Keywords: dagger, Luskus hillfort, Gava culture, Bronze Age, Irmen culture, Western Siberia, South-Eastern Europe.
The Museum of Archeology, Ethnography and Ecology of Siberia of Kemerovo State University keeps a bronze dagger found in 1982 by an employee of the Department of Archeology A.M. Korotaev. According to him, the dagger lay on the Lyuskus hillfort in the cultural layer of the collapsed wall of the excavation in 1978. This monument was opened in 1972 on the high right bank of the Tom River, at the confluence of the Tom River. Luskus. In the first half of the 1970s, the ancient settlement was examined by A.V. Tsirkin, G. A. Maksimenkov, and B. N. Pyatkin, and in 1976-1978 excavations were carried out on the fortified settlement under the author's supervision.
There is no doubt that the monument belongs to the Irmen culture: ceramic dishes characteristic of this culture are common on the territory of the object. Few finds from the cultural layer belong to two later historical periods : the Hunno-Sarmatian epoch (Kulai culture) and the Early Middle Ages (Lachinovo culture) (Bobrov, 1979). Among the materials of the ancient settlement dating back to the Late Bronze Age, there are many objects made of non-ferrous metal, which is not typical for the settlement complexes of the Irmen culture, however, as well as other cultures of the Bronze Age in the forest-steppe zone of Western Siberia. The found artifact is undoubtedly associated with the Irma archaeological complex of the settlement, although it is not typical of the developed and Late Bronze Age cultures of Siberia and Central Asia.

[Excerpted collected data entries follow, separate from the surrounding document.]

/-- The voltage in quadrature at a sample's represented time, in 2⁻¹⁴⁹: the Hilbert FIR over the samples around it. While later samples of its
span are still to come, what they add is open. -/
def Block.nrgHilbert (b : Block) (c at_ : Nat) : Int :=
  let period := nsPerS / b.sdmRate
  let xs := (b.sdmCh c).fine
  let sum := xs.foldl (fun (a : Int) q => a + hilbertTap b.sdmRate (((at_ : Int) - q.at_) / period) * sampleValue q.y) 0 / 1073741824
  let whole := match xs with | q :: _ => decide (at_ + Config.hilbertSpan b.sdmRate * period ≤ q.at_) | [] => false
  if whole then sum else sum + sgn 32 (Config.num .power [b.sdmRate, c, at_]).toNat

/-- A phase over an interval: P and Q in 2⁻³² W and var, S in 2⁻³² VA, in secondary units, and the metered time in ns (R283). -/
def Block.nrgPhase (b : Block) (p ph s e : Nat) : Int × Int × Nat × Nat :=
  match b.ptCh p false ph, b.ptCh p true ph with
  | some v, some i =>
    let vs := b.nrgSamples v s e
    let is := b.nrgSamples i s e
    let pairs := vs.filterMap (fun q => (is.find? (fun r => r.at_ == q.at_)).map (fun r => (q, r)))
    let good := pairs.filter (fun q => q.1.good && q.2.good)
    intervalPower (e - s) (good.map (fun q =>
      ⟨sampleValue q.1.y, b.nrgHilbert v q.1.at_, sampleValue q.2.y, b.nrgShare q.1 s e⟩))
  | _, _ => (0, 0, 0, 0)

/-- X × T in 2⁻²⁴ µWh, from 2⁻³² W and ns. -/
def energyOf (x t : Nat) : Nat := x * t * 1000000 * 16777216 / (4294967296 * 3600 * nsPerS)

/-- What an interval adds to the eight quantities of a phase or the total (Table 10.5). -/
def quadrants (p q : Int) (s t : Nat) : List Nat :=
  let ep := energyOf p.natAbs t
  let eq := energyOf q.natAbs t
  let es := energyOf s t
  [if 0 ≤ p then ep else 0, if p < 0 then ep else 0,
   if 0 ≤ p ∧ 0 ≤ q then eq else 0, if p < 0 ∧ 0 ≤ q then eq else 0,
   if p < 0 ∧ q < 0 then eq else 0, if 0 ≤ p ∧ q < 0 then eq else 0,
   if 0 ≤ p then es else 0, if p < 0 then es else 0]

/-- A secondary value in 2⁻³² as a float32 in primary units. -/
def Block.nrgPrimary (b : Block) (p : Nat) (x : Int) : Word :=
  w32 (f32OfRat (x * b.cn Reg.NRG_PT_RATIO_NUM p) (4294967296 * b.cn Reg.NRG_PT_RATIO_DEN p))

/-- A clear that was accepted, at the end of the interval: event CLEARED with the energy to be removed; the zeroing waits until
the entry is in Q4 or in the areas. -/
def Block.nrgClearDue (b : Block) (p : Nat) : Block :=
  let x := b.nrgPt p
  if x.clear ≠ 1 then b
  else
    let v (i : Nat) : List Nat := [accVal (x.acc.getD i 0) % 2 ^ 32, accVal (x.acc.getD i 0) / 2 ^ 32]
    let n := b.evr.buf.length + b.evr.held.length
    let b := b.eventAt 0x0C08 p b.nrg.seq (b.cf Reg.NRG_PT_CFG p 30 28) b.now false (some (v 3 ++ v 7 ++ v 27 ++ v 31))
    if b.evr.buf.length + b.evr.held.length = n then (b.setNrgPt p { x with clear := 0 }).count Reg.NRG_PT_CLEAR_REFUSED p
    else if b.evr.frozenAt.isSome then b.nrgZero p
    else b.setNrgPt p { x with clear := 2 }

/-- The ratio of R287 against the point's sensor ratios. -/
def Block.nrgRatioOk (b : Block) (p : Nat) : Bool :=
  let n := b.cn Reg.NRG_PT_RATIO_NUM p
  let d := b.cn Reg.NRG_PT_RATIO_DEN p
  let v := f32Val (b.cn Reg.SDM_PT_VRATIO p)
  let i := f32Val (b.cn Reg.SDM_PT_IRATIO p)
  let prod := (d : Int) * v * i
  d != 0 && decide (((n : Int) * 2 ^ 298 - prod).natAbs * 10000000 ≤ prod.natAbs)

/-- The hand-over of a point's sets at its interval's end; SAVE_CFG goes with the first (R295). -/
def Block.nrgHandover (b : Block) (p : Nat) : Block :=
  let mine (k : Nat) : Bool := keyBlk k == Blk.nrg && (keySpace k == 15 || keyInst k == p)
  if b.comSets mine = [] then b
  else
    let sig (b : Block) : Nat × Nat × Nat := (b.cf Reg.NRG_PT_CFG p 30 28, b.cn Reg.NRG_PT_RATIO_NUM p, b.cn Reg.NRG_PT_RATIO_DEN p)
    let old := sig b
    let b := b.handover mine (fun k => keySpace k)
      (fun b sets => sets.all (fun e => keySpace e.1 == 15) || b.nrgRatioOk p)
      (fun b k => (b.irq Blk.nrg 5).event 0x0C09 (if keySpace k = 15 then 0xFFFF else p))
    if sig b = old then b else let x := b.nrgPt p; b.setNrgPt p { x with wrap := 0, wrap2 := 0 }

/-- The end of an interval at instant e (R283, R284): powers, energy, the frequency; then a clear, the hand-over, CAP's rows. -/
def Block.intervalEnd (b : Block) (p e : Nat) (crossing : Bool) : Block :=
  let x := b.nrgPt p
  match x.start with
  | none => b.setNrgPt p { x with start := some e }
  | some s =>
    let r := (List.range 3).map (fun ph => b.nrgPhase p ph s e)
    let pt := r.foldl (fun a q => a + q.1) (0 : Int)
    let qt := r.foldl (fun a q => a + q.2.1) (0 : Int)
    let st := r.foldl (fun a q => a + q.2.2.1) 0
    let tt := r.foldl (fun a q => max a q.2.2.2) 0
    let adds := (r.map (fun q => quadrants q.1 q.2.1 q.2.2.1 q.2.2.2)) ++ [quadrants pt qt st tt]
    let acc := (List.range 32).map (fun i => (x.acc.getD i 0 + (adds.getD (i % 4) []).getD (i / 4) 0) % 2 ^ 88)
    let b := b.setNrgPt p { x with start := some e }
    let b := if b.nrg.frozen.isSome then b else b.accUpdate p acc
    let b := (b.setVis Reg.NRG_PT_P p 0 (b.nrgPrimary p pt)).setVis Reg.NRG_PT_Q p 0 (b.nrgPrimary p qt)
    let b := b.setVis Reg.NRG_PT_S p 0 (b.nrgPrimary p st)
    let b := b.setVis Reg.NRG_PT_ZC_FREQ p 0 (w32 (if crossing then f32OfRat nsPerS (e - s) else f32QNaN))
    let b := b.setVis Reg.NRG_PT_ZC_LAST p 0 (w32 (ns32 e))
    ((b.nrgClearDue p).nrgHandover p).capInterval p s e

/-- ZERO_CROSSING: a crossing that counts ends the interval; fallback ends (R281, R282). -/
def Block.zeroCrossing (b : Block) (p : Nat) : Block :=
  let x := b.nrgPt p
  match x.cross with
  | none => b
  | some τ =>
    if b.nrgOn p = false then b
    else
      let b := (b.setNrgPt p { x with cross := none }).intervalEnd p τ (!x.fallback)
      if x.fallback then (b.setNrgPt p { b.nrgPt p with fallback := false }).event 0x0C05 p else b

/-- ZC_TIMEOUT: no crossing within ZC_TIMEOUT periods of the boundary; in fallback, the end of a 20 ms interval. Either stands once the samples
that represent its instant have been output. -/
def Block.zcTimeout (b : Block) (p : Nat) : Block :=
  let x := b.nrgPt p
  match x.start with
  | none => b
  | some s =>
    let e := if x.fallback then s + 20000000 else s + b.cf Reg.NRG_PT_CFG p 27 24 * nsPerS / b.ptF0 p
    if b.nrgOn p = false ∨ b.now < e + b.sdmGd ∨ x.cross.isSome then b
    else
      let b := b.intervalEnd p e false
      if x.fallback then b
      else
        let b := b.setNrgPt p { b.nrgPt p with fallback := true }
        ((b.count Reg.NRG_PT_ZC_TIMEOUTS p).irq Blk.nrg 1).eventRep p 0x0C04 p

/-! ### Samples at a point -/

/-- A fine sample of the zero-crossing channel against the one before it, by their secondary values; ZC_HYST is a part of the channel's full scale
(R281). -/
def Block.zcSample (b : Block) (p : Nat) (prev : Option SdmSample) (s : SdmSample) : Block :=
  let x := b.nrgPt p
  if s.good = false then b.setNrgPt p { x with below := false, cross := none }
  else
    let h : Nat := b.cf Reg.NRG_ZC_CFG p 15 0
    let y := sampleValue s.y
    let full := (sampleValue (b.cn Reg.SDM_CH_SCALE (b.cf Reg.NRG_ZC_CFG p 20 16))).natAbs
    let x : NrgPt := if y * 10000 < -((h * full : Nat) : Int) then { x with below := true } else x
    let x : NrgPt := match prev with
      | some q =>
        let y0 := sampleValue q.y
        if q.good = true ∧ y0 < 0 ∧ 0 ≤ y then
          let τ := q.at_ + (((s.at_ : Int) - q.at_) * (-y0) / (y - y0)).toNat
          let far := match x.start with | some a => decide (nsPerS ≤ (τ - a) * 2 * b.ptF0 p) | none => false
          if x.below && far then { x with below := false, cross := some τ } else { x with below := false }
        else x
      | none => x
    b.setNrgPt p x

/-- The unmetered time of a point: flagged samples of its channels, once for each instant (R283). -/
def Block.unmeteredSample (b : Block) (p : Nat) (s : SdmSample) : Block :=
  let x := b.nrgPt p
  if s.good then
    let clean := (b.ptChans p).all (fun c => match (b.sdmCh c).fine with | q :: _ => q.at_ == s.at_ && q.good | [] => false)
    if clean then b.setNrgPt p { x with unmet := false } else b
  else if x.unmet = true ∧ x.unmetAt = s.at_ then b
  else
    let ns := x.unmetNs + nsPerS / b.sdmRate
    let b := b.setNrgPt p { x with unmet := true, unmetAt := s.at_, unmetNs := ns % 1000000 }
    let b := if ns < 1000000 then b else b.count Reg.NRG_PT_UNMETERED_MS p 0 (ns / 1000000)
    if x.unmet then b else (b.irq Blk.nrg 2).eventRep p 0x0C07 p

/-- A fine sample of a channel at the metering points. -/
def Block.nrgSample (b : Block) (c : Nat) (prev : Option SdmSample) (s : SdmSample) : Block :=
  (List.range 4).foldl (fun b p =>
    if b.nrgOn p = false then b
    else
      let b := if (b.ptChans p).contains c then b.unmeteredSample p s else b
      if b.cf Reg.NRG_ZC_CFG p 20 16 = c then b.zcSample p prev s else b) b

/-- The instant of a point's newest sample, with the half period that it stands for. -/
def Block.nrgNewest (b : Block) (p : Nat) : Nat :=
  (b.ptChans p).foldl (fun a c => match (b.sdmCh c).fine with | q :: _ => max a (q.at_ + nsPerS / b.sdmRate / 2) | [] => a) 0

/-- A synchronising reset of all channels at the metered points: metering starts at the one of LOAD; a step of TB0 ends the intervals at the newest
sample and starts the next at the stepped time (R270, R282, R294). -/
def Block.nrgSync (b : Block) (step : Bool) : Block :=
  (List.range 4).foldl (fun b p =>
    match b.nrgOn p, (b.nrgPt p).start with
    | false, _ => b
    | true, none => b.setNrgPt p { b.nrgPt p with start := some b.now }
    | true, some s =>
      if step then
        let b := b.intervalEnd p (max s (b.nrgNewest p)) false
        b.setNrgPt p { b.nrgPt p with start := some b.now, below := false, cross := none }
      else b) b

/-! ### Commands -/

/-- NRG.SNAP (R289). -/
def Block.nrgSnap (b : Block) : Block :=
  { b with nrg := { b.nrg with snap := (List.range 4).map (fun p => (p, (b.accAt p).map accVal)), snapAt := b.now } }

/-- NRG.PT_CMD[CLEAR] (R290). -/
def Block.nrgClear (b : Block) (p : Nat) : Block :=
  if b.sys.mode = .maintenance then
    let x := b.nrgPt p
    if x.clear = 0 then b.setNrgPt p { x with clear := 1 } else b
  else b.count Reg.NRG_PT_CLEAR_REFUSED p

/-! ### Saves (R291 to R294) -/

def Nrg.slotAddr (n : Nat) : Nat := 0x407F0000 + 0x800 * n

/-- Bytes 0–1,055 of a save slot (Table 10.6). -/
def Block.saveBytes (b : Block) (seq : Nat) : List Byte :=
  let frz := b.nrg.frozen
  let head := leBytes 4 0x47524E45 ++ leBytes 4 seq ++ tt80 b.now ++ leBytes 1 (b2n frz.isSome + 2 * b2n ((b.tb 0).st == .locked)) ++ [0] ++
    (match frz with | some f => tt80 f | none => List.replicate 10 0) ++ leBytes 2 0
  head ++ ((List.range 4).map (fun p => ((List.range 32).map (fun i => leBytes 8 (accVal ((b.nrgPt p).acc.getD i 0)))).flatten)).flatten

/-- The slot with the older number, where the next save goes. -/
def Block.saveSlot (b : Block) : Nat := if b.nrg.slot = 0 then 1 else 0

/-- A periodic save begins: all accumulators copied, the slot written but for its CRC (R292). -/
def Block.periodicSave (b : Block) : Block :=
  if b.nrg.saving.isSome ∨ b.nrg.frozen.isSome = true ∨ b.t7 < b.nrg.nextSave ∨ b.sys.mode = .load then b
  else
    let seq := (b.nrg.seq + 1) % 2 ^ 32
    let n := b.saveSlot
    let bs := b.saveBytes seq
    let period := max 1 (b.cf Reg.NRG_SAVE_CFG 0 5 0) * nsPerS
    let b := b.store (Nrg.slotAddr n) bs
    { b with nrg := { b.nrg with saving := some (n, seq, bs), nextSave := (b.t7 / period + 1) * period } }

/-- The end of a save: its CRC makes the slot good, or it has failed. -/
def Block.saveDone (b : Block) (good : Bool) : Block :=
  match b.nrg.saving with
  | none => b
  | some (n, seq, bs) =>
    let b := { b with nrg := { b.nrg with saving := none } }
    if good then
      let b := b.storeN (Nrg.slotAddr n + 1056) 4 (crc32 bs)
      ({ b with nrg := { b.nrg with slot := n, seq := seq } }).count Reg.NRG_SAVES
    else ((b.count Reg.NRG_SAVE_FAIL).irq Blk.nrg 3).event 0x0C06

The dagger was cast in a double-sided tin-bronze mold and then carefully processed. The length of the product is 21.7 cm, the blade-14.5 cm, the handle-6.8 cm. In cross-section, the handle is oval, smoothly expanded in the middle part, where there are narrow transverse depressions. The pommel of the handle is made in the form of a flat oval with dimensions of 2.5×1.5 cm. At the base of the blade is a raised arc-shaped roller, which serves as a guard. Under the guard, the blade is additionally separated from the handle by side recesses. The blade is flat, slightly asymmetrical. Along it, almost in the center, there is a rib (Fig. 1; 2, 1).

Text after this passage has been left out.